Member of the Legislative Assembly of Quebec for Jacques-Cartier
- In office 1867–1882
- Succeeded by: Joseph-Alfred Mousseau

Personal details
- Born: July 3, 1827 Saint-Laurent, Lower Canada
- Died: April 30, 1892 (aged 64) Saint-Laurent, Quebec
- Party: Conservative

= Narcisse Lecavalier =

Canadian politician

Narcisse Lecavalier (July 3, 1827 - April 30, 1892) was a notary and political figure in Quebec. He represented Jacques-Cartier from 1867 to 1882 as a Conservative member.

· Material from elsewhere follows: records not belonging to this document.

-- Thread.setM
@[simp] theorem thread_setM_task (t : Thread) (r : MReg) (v : BitVec 64) : (t.setM r v).task = t.task := by
  unfold Thread.setM; split <;> rfl
@[simp] theorem thread_setM_g (t : Thread) (r : MReg) (v : BitVec 64) : (t.setM r v).g = t.g := by
  unfold Thread.setM; split <;> rfl
@[simp] theorem thread_setM_w (t : Thread) (r : MReg) (v : BitVec 64) : (t.setM r v).w = t.w := by
  unfold Thread.setM; split <;> rfl
@[simp] theorem thread_setM_p (t : Thread) (r : MReg) (v : BitVec 64) : (t.setM r v).p = t.p := by
  unfold Thread.setM; split <;> rfl
@[simp] theorem thread_setM_pc (t : Thread) (r : MReg) (v : BitVec 64) : (t.setM r v).pc = t.pc := by
  unfold Thread.setM; split <;> rfl
@[simp] theorem thread_setM_streams (t : Thread) (r : MReg) (v : BitVec 64) : (t.setM r v).streams = t.streams := by
  unfold Thread.setM; split <;> rfl
@[simp] theorem thread_setM_rep (t : Thread) (r : MReg) (v : BitVec 64) : (t.setM r v).rep = t.rep := by
  unfold Thread.setM; split <;> rfl
@[simp] theorem thread_setM_fmt (t : Thread) (r : MReg) (v : BitVec 64) : (t.setM r v).fmt = t.fmt := by
  unfold Thread.setM; split <;> rfl
@[simp] theorem thread_setM_sr (t : Thread) (r : MReg) (v : BitVec 64) : (t.setM r v).sr = t.sr := by
  unfold Thread.setM; split <;> rfl
@[simp] theorem thread_setM_mq (t : Thread) (r : MReg) (v : BitVec 64) : (t.setM r v).mq = t.mq := by
  unfold Thread.setM; split <;> rfl
@[simp] theorem thread_setM_sbase (t : Thread) (r : MReg) (v : BitVec 64) : (t.setM r v).sbase = t.sbase := by
  unfold Thread.setM; split <;> rfl
@[simp] theorem thread_setM_pend (t : Thread) (r : MReg) (v : BitVec 64) : (t.setM r v).pend = t.pend := by
  unfold Thread.setM; split <;> rfl
@[simp] theorem thread_setM_park (t : Thread) (r : MReg) (v : BitVec 64) : (t.setM r v).park = t.park := by
  unfold Thread.setM; split <;> rfl
@[simp] theorem thread_setM_outs (t : Thread) (r : MReg) (v : BitVec 64) : (t.setM r v).outs = t.outs := by
  unfold Thread.setM; split <;> rfl
@[simp] theorem thread_setM_block (t : Thread) (r : MReg) (v : BitVec 64) : (t.setM r v).block = t.block := by
  unfold Thread.setM; split <;> rfl
@[simp] theorem thread_setM_kept (t : Thread) (r : MReg) (v : BitVec 64) : (t.setM r v).kept = t.kept := by
  unfold Thread.setM; split <;> rfl
@[simp] theorem thread_setM_entry (t : Thread) (r : MReg) (v : BitVec 64) : (t.setM r v).entry = t.entry := by
  unfold Thread.setM; split <;> rfl
@[simp] theorem thread_setM_fenceScope (t : Thread) (r : MReg) (v : BitVec 64) : (t.setM r v).fenceScope = t.fenceScope := by
  unfold Thread.setM; split <;> rfl
@[simp] theorem thread_setM_seen (t : Thread) (r : MReg) (v : BitVec 64) : (t.setM r v).seen = t.seen := by
  unfold Thread.setM; split <;> rfl
@[simp] theorem thread_setM_nolog (t : Thread) (r : MReg) (v : BitVec 64) : (t.setM r v).nolog = t.nolog := by
  unfold Thread.setM; split <;> rfl
@[simp] theorem thread_setM_seq (t : Thread) (r : MReg) (v : BitVec 64) : (t.setM r v).seq = t.seq := by
  unfold Thread.setM; split <;> rfl
@[simp] theorem thread_setM_lastIssue (t : Thread) (r : MReg) (v : BitVec 64) : (t.setM r v).lastIssue = t.lastIssue := by
  unfold Thread.setM; split <;> rfl
@[simp] theorem thread_setM_ending (t : Thread) (r : MReg) (v : BitVec 64) : (t.setM r v).ending = t.ending := by
  unfold Thread.setM; split <;> rfl
@[simp] theorem thread_setM_fences (t : Thread) (r : MReg) (v : BitVec 64) : (t.setM r v).fences = t.fences := by
  unfold Thread.setM; split <;> rfl
@[simp] theorem thread_setM_remote (t : Thread) (r : MReg) (v : BitVec 64) : (t.setM r v).remote = t.remote := by
  unfold Thread.setM; split <;> rfl

-- Thread.setP
@[simp] theorem thread_setP_task (t : Thread) (r : PReg) (v : Bool) : (t.setP r v).task = t.task := by
  unfold Thread.setP; split <;> rfl
@[simp] theorem thread_setP_g (t : Thread) (r : PReg) (v : Bool) : (t.setP r v).g = t.g := by
  unfold Thread.setP; split <;> rfl
@[simp] theorem thread_setP_w (t : Thread) (r : PReg) (v : Bool) : (t.setP r v).w = t.w := by
  unfold Thread.setP; split <;> rfl
@[simp] theorem thread_setP_m (t : Thread) (r : PReg) (v : Bool) : (t.setP r v).m = t.m := by
  unfold Thread.setP; split <;> rfl
@[simp] theorem thread_setP_pc (t : Thread) (r : PReg) (v : Bool) : (t.setP r v).pc = t.pc := by
  unfold Thread.setP; split <;> rfl
@[simp] theorem thread_setP_streams (t : Thread) (r : PReg) (v : Bool) : (t.setP r v).streams = t.streams := by
  unfold Thread.setP; split <;> rfl
@[simp] theorem thread_setP_rep (t : Thread) (r : PReg) (v : Bool) : (t.setP r v).rep = t.rep := by
  unfold Thread.setP; split <;> rfl
@[simp] theorem thread_setP_fmt (t : Thread) (r : PReg) (v : Bool) : (t.setP r v).fmt = t.fmt := by
  unfold Thread.setP; split <;> rfl
@[simp] theorem thread_setP_sr (t : Thread) (r : PReg) (v : Bool) : (t.setP r v).sr = t.sr := by
  unfold Thread.setP; split <;> rfl
@[simp] theorem thread_setP_mq (t : Thread) (r : PReg) (v : Bool) : (t.setP r v).mq = t.mq := by
  unfold Thread.setP; split <;> rfl
@[simp] theorem thread_setP_sbase (t : Thread) (r : PReg) (v : Bool) : (t.setP r v).sbase = t.sbase := by
  unfold Thread.setP; split <;> rfl
@[simp] theorem thread_setP_pend (t : Thread) (r : PReg) (v : Bool) : (t.setP r v).pend = t.pend := by
  unfold Thread.setP; split <;> rfl
@[simp] theorem thread_setP_park (t : Thread) (r : PReg) (v : Bool) : (t.setP r v).park = t.park := by
  unfold Thread.setP; split <;> rfl
@[simp] theorem thread_setP_outs (t : Thread) (r : PReg) (v : Bool) : (t.setP r v).outs = t.outs := by
  unfold Thread.setP; split <;> rfl
@[simp] theorem thread_setP_block (t : Thread) (r : PReg) (v : Bool) : (t.setP r v).block = t.block := by
  unfold Thread.setP; split <;> rfl
@[simp] theorem thread_setP_kept (t : Thread) (r : PReg) (v : Bool) : (t.setP r v).kept = t.kept := by
  unfold Thread.setP; split <;> rfl
@[simp] theorem thread_setP_entry (t : Thread) (r : PReg) (v : Bool) : (t.setP r v).entry = t.entry := by
  unfold Thread.setP; split <;> rfl
@[simp] theorem thread_setP_fenceScope (t : Thread) (r : PReg) (v : Bool) : (t.setP r v).fenceScope = t.fenceScope := by
  unfold Thread.setP; split <;> rfl
@[simp] theorem thread_setP_seen (t : Thread) (r : PReg) (v : Bool) : (t.setP r v).seen = t.seen := by
  unfold Thread.setP; split <;> rfl
@[simp] theorem thread_setP_nolog (t : Thread) (r : PReg) (v : Bool) : (t.setP r v).nolog = t.nolog := by
  unfold Thread.setP; split <;> rfl
@[simp] theorem thread_setP_seq (t : Thread) (r : PReg) (v : Bool) : (t.setP r v).seq = t.seq := by
  unfold Thread.setP; split <;> rfl
@[simp] theorem thread_setP_lastIssue (t : Thread) (r : PReg) (v : Bool) : (t.setP r v).lastIssue = t.lastIssue := by
  unfold Thread.setP; split <;> rfl
@[simp] theorem thread_setP_ending (t : Thread) (r : PReg) (v : Bool) : (t.setP r v).ending = t.ending := by
  unfold Thread.setP; split <;> rfl
@[simp] theorem thread_setP_fences (t : Thread) (r : PReg) (v : Bool) : (t.setP r v).fences = t.fences := by
  unfold Thread.setP; split <;> rfl
@[simp] theorem thread_setP_remote (t : Thread) (r : PReg) (v : Bool) : (t.setP r v).remote = t.remote := by
  unfold Thread.setP; split <;> rfl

He was born in Saint-Laurent, Lower Canada, the son of Guillaume Lecavalier and Marie-Louise Groulx. Lecavalier studied theology at the Séminaire de Sainte-Thérèse. In 1853, he qualified as a notary and set up practice in Saint-Laurent. He married Marie-Émilie Grevier in 1856. Over the years, Lecavalier was secretary-treasurer for the municipal councils and for the school boards of Saint-Laurent, Notre-Dame-de-Grâce and Côte-des-Neiges. He resigned his seat in the Quebec assembly after he was named registrar for the counties of Hochelaga and Jacques-Cartier in 1882. He died at Saint-Laurent at the age of 64.